PROBLEM DESCRIPTION – Go through the entries below and print, exactly, the lines starting at the one with "(State.dropOffer s a1 a2) := by" and ending at the one with "kept_modDw | exact kept_mk (by assumption)", keeping both ends and no others.

=====

theorem kept_modConn {q s a1 a2} (h : Kept q s) : Kept q (State.modConn s a1 a2) := by
  unfold State.modConn
  repeat' with_reducible (first
    | assumption | apply kept_modStl | exact kept_mk (by assumption)
    | (extract_lets +onlyGivenNames x; refine kept_cut (q := q) (x := x) ?_ (fun _ => ?_); unfold x; clear x; rotate_left; clear_value x)
    | (extract_lets +onlyGivenNames x; clear_value x) | extract_lets +onlyGivenNames _)

theorem kept_setConn {q s a1 a2} (h : Kept q s) : Kept q (State.setConn s a1 a2) := by
  unfold State.setConn
  repeat' with_reducible (first
    | assumption | apply kept_modConn | apply kept_set | exact kept_mk (by assumption)
    | (extract_lets +onlyGivenNames x; refine kept_cut (q := q) (x := x) ?_ (fun _ => ?_); unfold x; clear x; rotate_left; clear_value x)
    | (extract_lets +onlyGivenNames x; clear_value x) | extract_lets +onlyGivenNames _ | split)

theorem kept_startConn {q s a1} (h : Kept q s) : Kept q (State.startConn s a1) := by
  unfold State.startConn
  repeat' with_reducible (first
    | assumption | apply kept_set | apply kept_incWrap | apply kept_setConn | apply kept_modConn | exact kept_mk (by assumption)
    | (extract_lets +onlyGivenNames x; refine kept_cut (q := q) (x := x) ?_ (fun _ => ?_); unfold x; clear x; rotate_left; clear_value x)
    | (extract_lets +onlyGivenNames x; clear_value x) | extract_lets +onlyGivenNames _)

theorem kept_settleCmd {q s a1} (h : Kept q s) : Kept q (State.settleCmd s a1) := by
  unfold State.settleCmd
  repeat' with_reducible (first
    | assumption | apply kept_modConn | exact kept_mk (by assumption)
    | (extract_lets +onlyGivenNames x; refine kept_cut (q := q) (x := x) ?_ (fun _ => ?_); unfold x; clear x; rotate_left; clear_value x)
    | (extract_lets +onlyGivenNames x; clear_value x) | extract_lets +onlyGivenNames _ | split)

theorem kept_putResult {q s a1 a2 a3} (h : Kept q s) : Kept q (State.putResult s a1 a2 a3) := by
  unfold State.putResult
  repeat' with_reducible (first
    | assumption | apply kept_modConn | exact kept_mk (by assumption)
    | (extract_lets +onlyGivenNames x; refine kept_cut (q := q) (x := x) ?_ (fun _ => ?_); unfold x; clear x; rotate_left; clear_value x)
    | (extract_lets +onlyGivenNames x; clear_value x) | extract_lets +onlyGivenNames _)

theorem kept_dropOffer {q s a1 a2} (h : Kept q s) : Kept q (State.dropOffer s a1 a2) := by
  unfold State.dropOffer
  repeat' with_reducible (first
    | assumption | apply kept_modConn | apply kept_putResult | apply kept_modDw | exact kept_mk (by assumption)
    | (extract_lets +onlyGivenNames x; refine kept_cut (q := q) (x := x) ?_ (fun _ => ?_); unfold x; clear x; rotate_left; clear_value x)
    | (extract_lets +onlyGivenNames x; clear_value x) | extract_lets +onlyGivenNames _ | split)

theorem kept_dropOffers {q s a1} (h : Kept q s) : Kept q (State.dropOffers s a1) := by
  unfold State.dropOffers
  repeat' with_reducible (first
    | assumption | apply kept_settleCmd | apply kept_dropOffer | refine kept_foldl ?_ (fun _ _ _ => ?_))

theorem kept_connTimeout {q s a1} (h : Kept q s) : Kept q (State.connTimeout s a1) := by
  unfold State.connTimeout
  repeat' with_reducible (first
    | assumption | apply kept_startConn | apply kept_dropOffers | apply kept_inc | apply kept_raise | apply kept_event
    | exact kept_mk (by assumption) | refine kept_foldl ?_ (fun _ _ _ => ?_)
    | (extract_lets +onlyGivenNames x; refine kept_cut (q := q) (x := x) ?_ (fun _ => ?_); unfold x; clear x; rotate_left; clear_value x)
    | (extract_lets +onlyGivenNames x; clear_value x) | extract_lets +onlyGivenNames _ | split)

=====

RESULT –
theorem kept_dropOffer {q s a1 a2} (h : Kept q s) : Kept q (State.dropOffer s a1 a2) := by
  unfold State.dropOffer
  repeat' with_reducible (first
    | assumption | apply kept_modConn | apply kept_putResult | apply kept_modDw | exact kept_mk (by assumption)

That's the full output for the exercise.